*** Material for this task Section Begins ***

/-- A software queue descriptor (R281). -/
structure Queue where
  ring : Word
  en : Bool
  ctx : Nat
  log2n : Nat
  err : Nat
  head : Nat
  tail : Nat
deriving DecidableEq, Repr

/-- A window-table entry (R262). -/
structure Window where
  v : Bool
  rdp : Bool
  wrp : Bool
  atp : Bool
  ten : Nat
  ctx : Nat
  key : Nat
  len : Nat
  base : Word
deriving DecidableEq, Repr

/-- An expert-table entry (R268). -/
structure Expert where
  v : Bool
  nr : Nat
  dev : List Nat
  load : List Nat
deriving DecidableEq, Repr

/-- A protocol table (R199): number of states, UPDS, name, 256 entry words. -/
structure Proto where
  states : Nat
  upds : Bool
  name : Word
  entries : List (BitVec 32)
deriving DecidableEq, Repr

/-- A declared coherence object (R194, R249): its range. Its shape and slot stand in the context's object table. -/
structure Obj where
  base : Word
  extent : Nat
deriving DecidableEq, Repr

/-- A service entry waiting for room in its ring (R372): what is to be written, and whether its group still waits for it; that of a replayed block does
not (R380). -/
structure SvcWait where
  ctx : Nat
  blk : Nat
  grp : Nat
  parks : Bool
  isSvc : Bool
  kind : Word
  who : Word
  lanes : Mask
  record : TrapRecord
  args : List (Nat × List Half)
deriving DecidableEq, Repr

/-- A population request (R349): `written` is the number of its ring entry, `big` says that its page has 512 MiB. -/
structure PopReq where
  ctx : Nat
  page : Word
  big : Bool
  kind : Nat
  written : Option Nat
  pri : Bool
deriving DecidableEq, Repr

/-- A remote request awaiting its answer (R260): the items not yet answered, with the lanes that each covers by its first lane;
whether its flit has entered send storage; the group's path at its issue (R160); when its answer count began; the command of a block-transfer row; and for
XEXP the entry and replica of each lane (R269). -/
structure RemReq where
  id : Nat
  instr : Nat
  ag : AgentRef
  path : Mask
  core : Nat
  op : FOp
  peer : Nat
  dom : Dom
  rls : Bool
  flit : Flit
  items : List Item
  sent : Bool
  since : Nat
  posted : Bool
  ecsn : Nat
  pc : Word
  iword : Word
  bt : Option Nat
  dreg : Nat
  size : Size
  acq : Bool
  cover : List (Nat × Nat)
  experts : List (Nat × Nat × Nat)
deriving DecidableEq, Repr

/-- An item of a peer held under an interim status 0x09 (R263). -/
structure HeldItem where
  flit : Flit
  page : Word
  ctx : Nat
  since : Nat
deriving DecidableEq, Repr

/-- The fabric port (R251 to R261). Tables are keyed: slot table slot × 48 + fibre; sequence numbers peer × 8 + NET;
credits fibre × 8 + NET. `hosted` holds the items that wait for the host link (R421), `owed` the answers of this device's windows that wait for send storage (R251). `slotNow` is the number of the slot that has started, plus 1; `replay` holds the flits of a fibre
that are not link-acknowledged, `lost` those of them that a gap shows to be lost, `ackq` the acknowledgements it owes,
`wire` the flit that it sent last. -/
structure Fabric where
  loaded : Bool
  trimth : Nat
  slotlen : Nat
  nslot : Nat
  t0 : Nat
  slots : Sparse 16
  routes : Sparse 16
  absent : List Nat
  flights : List Nat
  sendq : List Flit
  owed : List Flit
  relayq : List (Nat × Flit)
  rwait : List (Nat × Flit)
  asm : List Flit
  replay : Table (List Flit)
  recs : List RemReq
  txseq : Table Nat
  rxseq : Table (List Nat)
  credit : Table (Nat × Nat)
  freed : Table Nat
  dead : List Nat
  stopped : List Nat
  rr : Table Nat
  items : List HeldItem
  hosted : List HeldItem
  pulled : List (Nat × Flit)
  heard : List Nat
  got : Table (List (Nat × Nat))
  slotNow : Nat
  lost : Table (List Flit)
  ackq : Table (List (Nat × Nat))
  wire : Table Flit
deriving DecidableEq, Repr

/-- A debugger's hold on a context (R386, R387). -/
structure Dbg where
  attached : Bool
  allstop : Bool
  bp : Table Word
  wp : Table (Word × Word)
deriving DecidableEq, Repr

/-- The Chain's state of a context (R340, R396): open step, walk in progress, groups stalled at STEPB. `laps` tells an overwritten record
from the one that a pointer names: for each place of the edge ring, the lap of its record and of the pointer in it. -/
structure Chain where
  step : Option (Word × Nat)
  walk : Option (Word × Nat × Nat × Nat × Ptr)
  stalled : List (Nat × Nat × Word × Nat × Nat)
  laps : Table (Nat × Nat)
deriving DecidableEq, Repr

/-- The scheduler's queue mapping (R282): slot to queue, quanta waited, rotating pointers by tenant and level;
the mapping quanta and the time-slice quanta that have ended. -/
structure Sched where
  map : Table Nat
  age : Table Nat
  ptr : Table Nat
  mapped : Nat
  sliced : Nat
deriving DecidableEq, Repr
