/-- A request to a cluster cache as home. -/
def ccRequest (s : State) (n : Nat) (r : HeldReq) : State :=
  let (slot, piece) := servedPiece s (.cc n) r
  engineApply (ccWrite n) ((dirConflicts s (.cc n) piece).foldl (fun s d => ccRecall s n d.piece) s) (.cc n) slot piece r

/-- A request to either home. -/
def homeRequest (s : State) (h : HomeRef) (r : HeldReq) : State :=
  match h with
  | .l2 => l2Request s r
  | .cc n => ccRequest s n r

/-- Are two requests on their way from one source to one destination of one network (R209)? A destination is a home slice, or a cluster cache. -/
def samePair (x y : HomeRef × HeldReq) : Bool :=
  x.1 == y.1 && x.2.child == y.2.child && x.2.dom == y.2.dom && homeDie (32 * x.2.sec) == homeDie (32 * y.2.sec) && homeSlice (32 * x.2.sec) == homeSlice (32 * y.2.sec)

/-- Does a network deliver requests of a pair in order (R209)? -/
def domFifo (d : Dom) : Bool := d == .seq || d == .tso || d == .cau

/-- May request `i` reach its home (R209)? -/
def reqReady (s : State) (i : Nat) (x : HomeRef × HeldReq) : Bool := !(domFifo x.2.dom && (s.reqs.take i).any (samePair x))

/-- Request `i` reaches its home. -/
def arriveReq (s : State) (i : Nat) : State :=
  match s.reqs[i]? with
  | none => s
  | some x => if reqReady s i x then homeRequest { s with reqs := s.reqs.eraseIdx i } x.1 x.2 else s

/-- What writes bytes at a home. -/
def homeWriter (h : HomeRef) : State → SecWrite → State := match h with | .l2 => (fun s w => homeWrite s w s.now) | .cc n => ccWrite n

/-! ### What the receiver of a message does (R202, R203) -/

/-- Does a cache hold bytes of an SIV write that have not gone further down? -/
def sivHeld (s : State) (c : CacheRef) (sec : Nat) : Bool := match cacheGet s c sec with | some x => x.mode == .siv && x.dirty != 0 | none => false

/-- Fills the sectors of a response; one with bytes of an SIV write is not replaced (R189), and one that an invalidation has overtaken is not kept
(R203): their dirty bytes go to the home (log 41). -/
def fillCache (s : State) (c : CacheRef) (m : Msg) (p : Permission) : State :=
  m.data.foldl (fun s e =>
    let d := (m.dirty.lookup e.1).getD 0
    if sivHeld s c e.1 || m.void.contains e.1 then
      (if d = 0 then s else homeWriter m.home s { sec := e.1, data := e.2, mask := d, dom := (m.nets.lookup e.1).getD .bulk })
    else cachePut s c { sec := e.1, data := e.2, dirty := d, doms := if d = 0 then 0 else BitVec.allOnes 5, net := (m.nets.lookup e.1).getD .bulk, who := none, mates := [],
                        fetched := s.now, stamp := (sget s.stamps e.1).toNat, perm := p, mode := .trk, tag := m.tag }) s

/-- What an owner or sharer sends of a piece, from its cache or its write-back buffer: its tracked sectors; a cluster cache recalls its L1s
first (R203). -/
def yieldPiece (s : State) (m : Msg) : State × List CSector :=
  let s1 := match m.home with | .l2 => ccRecall s m.child m.piece | .cc _ => s
  let c := childCache m.home m.child
  let buf := (s1.wbacks.filter (fun b => b.home == m.home && b.child == m.child)).flatMap (fun b => b.xs)
  (s1, m.piece.filterMap (fun sec =>
    match cacheGet s1 c sec with
    | some x => if x.mode = .trk then some x else buf.find? (fun y => y.sec == sec)
    | none => buf.find? (fun y => y.sec == sec)))

/-- A message that carries sectors, with the dirty masks or without. -/
def Msg.carry (m : Msg) (xs : List CSector) (dirty : Bool) : Msg :=
  let ds := if dirty then xs.filter (fun x => x.dirty != 0) else []
  { m with data := xs.map (fun x => (x.sec, x.data)), dirty := ds.map (fun x => (x.sec, x.dirty)), nets := ds.map (fun x => (x.sec, x.net)) }

/-- Writes at a home the dirty bytes that a message carries. -/
def sinkDirty (s : State) (m : Msg) : State :=
  m.dirty.foldl (fun s e =>
    match m.data.lookup e.1 with
    | none => s
    | some d => homeWriter m.home s { sec := e.1, data := d, mask := e.2, dom := (m.nets.lookup e.1).getD .bulk }) s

*** Material for this task Section Ends ***

Task prompt: For the data above, count every line in which the string "Chain" appears, and answer with the count only.

Answer to the problem: 2